Mexican-spiced Beef, Tomato and Chickpea Taco Salad Bowls

Garnished with Fresh Cilantro, Cucumber, Lettuce, Corn, Red Peppers and Sour Cream

  • 20 min
Customer Favourite
Spicy
Beef
Gluten
You'll love the combination of perfectly spiced ground beef, sweet corn and crunchy, fresh toppings served in an imaginative edible bowl.
Taco beef salad bowl

Ingredients

1/2
Beef Broth Cube(s)
199 ml
Chickpeas
4 g
Coriander
199 ml
Corn Niblets
199 ml
Diced Tomatoes
1
Garlic Clove(s)
4 leave(s)
Green Leaf Lettuce
300 g
Ground Beef
1/2
Lemon(s)
2 tsp
Mexican Zapata
1
Mini Cucumber(s)
1/2
Red Bell Pepper(s)
43 ml
Sour Cream
2
Tortilla(s)
1
Yellow Onion(s)
Nutritional facts
Serving per portion
Amount / Serving
Calories
855 kcal
Total fat
36 g
Saturated Fat
14 g
Sodium
1 g
Total Carbohydrate
80 g
Fiber
9 g
Sugar
12 g
Proteins
52 g

Instructions

Cook the meat
1

Prepare the meat

Preheat the oven to 400 F

Finely chop the onion and garlic. Drain and rinse the corn.

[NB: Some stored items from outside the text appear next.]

-- ==== Sys2Proof/Machine/Flags.lean ====
section
/-! DEFINITION. The block has no condition codes and no operation sets a flag (10_state.md R30,
00_scope.md R10). What it has are status bits, each a view of a register; no host command reads one. -/

namespace Sys2Proof.Machine

/-- `ACT ≠ Idle`. -/
def isBusy (s : State) : Bool :=
  match s.act with
  | .idle => false
  | .busy _ _ _ => true

/-- `XFER ≠ None`: a byte operation is in flight. -/
def isTransferring (s : State) : Bool := s.xfer != .none

/-- `EVT ≠ None`: the completion interrupt is pending (60_exceptions.md R109). -/
def isPending (s : State) : Bool := s.evt != .none

/-- The status bits of 10_state.md R30, gathered. -/
structure StatusBits where
  busy : Bool
  cs : Bool
  rxmode : Bool
  transferring : Bool
  pending : Bool
  faulted : Bool
  refused : Bool
  deriving DecidableEq, Repr

/-- The status bits of a state. -/
def statusBits (s : State) : StatusBits where
  busy := isBusy s
  cs := s.cs
  rxmode := s.rxmode
  transferring := isTransferring s
  pending := isPending s
  faulted := s.fault.isSome
  refused := s.refused

end Sys2Proof.Machine
end

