-- ==== Sys2Proof/Machine/WireBytes.lean ====
section
/-! DEFINITION. The meanings of the four wire opcode bytes (30_encoding.md R66 to R68). An opcode byte
is byte 0 of a transfer, sent by `Start` (41_transfer.md R79); what is left of it has two phases, each
an indivisible step of its own: the transport sends it (R80), and the handler takes the transfer's
step 0 (R83, R84, R87). Assumption 12. -/

namespace Sys2Proof.Machine

/-- The wire byte `b` is on the bus: `XFER = Tx(b)`. -/
def onBus (b : Byte) (s : State) : Bool := s.xfer == .tx b

/-- The handler phase of the opcode byte of kind `k`: the event that reports it sent is pending, and
the active command is at its step 0. -/
def openingStep (k : Kind) (s : State) : Answer :=
  match s.act, enterHandler s with
  | .busy code step _, some (received, t) =>
    if code = kindCode k ∧ step = 0 then onComplete received t else .fault .wireByteNotDue
  | _, _ => .fault .wireByteNotDue

/-- An opcode byte `b` of kind `k`: sent if it is on the bus, else its handler step if that is due. -/
def wireOpcode (b : Byte) (k : Kind) (s : State) : Answer :=
  if onBus b s then .next (transportComplete 0 s) else openingStep k s

/-- WIRE_DISPLAY_CONTROL: the transport sends it (R80), then the step of WriteConfig is taken (R83). -/
def execWireDisplayControl (enabled : Bool) (brightness : BitVec 3) (s : State) : Answer :=
  wireOpcode (displayControlByte enabled brightness) .wc s

/-- WIRE_READ_DATA: the transport sends it (R80), then step 0 of ReadKeys is taken (R84). -/
def execWireReadData (s : State) : Answer := wireOpcode readDataByte .rk s

/-- WIRE_WRITE_DATA: the transport sends it (R80), then step 0 of WriteSegments is taken (R87). -/
def execWireWriteData (s : State) : Answer := wireOpcode writeDataByte .ws s

/-- WIRE_SET_ADDRESS: if it were on the bus the transport would send it as it sends any byte (R80). It
is byte 0 of no command, so no handler step belongs to it (R68). -/
def execWireSetAddress (addr : BitVec 4) (s : State) : Answer :=
  if onBus (setAddressByte addr) s then .next (transportComplete 0 s) else .fault .wireByteNotDue

end Sys2Proof.Machine
end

In an oiled skillet, fry the onion and garlic over medium heat until translucent, about 3 minutes, stirring occasionally. Add the ground beef and brown, stirring until the meat loses its pink colour, about 5 min.

Make the salad
2

Make the salad

Cut the cucumber and the pepper into thin slices. Chop the cilantro. Put in a bowl and pour in 1 tbsp of olive oil (2 tbsp for 4p), salt and pepper to taste.

Juice the lemon and squeeze in the juice. Set aside.

Add the broth
3

Continue cooking

Add the tomatoes and their juices to the pan with the meat and add spice mix and corn.

Cook 2 more minutes.

Prepare the tortilla bowl
4

Prepare tortilla bowls

Place each tortilla in an oven-safe bowl and bake for 10 min. The tortillas will take the form of the bowls.

Rinse and drain the chickpeas.

Add chickpeas
5

Finish and serve

Add the broth cube and 1/2 cup of water (1 cup for 4p) to the pan. Pour in the chickpeas. Salt and pepper. Cover and simmer 2 min and remove from heat.

Divide the lettuce leaves in the tortilla bowls, top with the meat mixture. Arrange cucumber salad and a spoon a dollop of sour cream on top.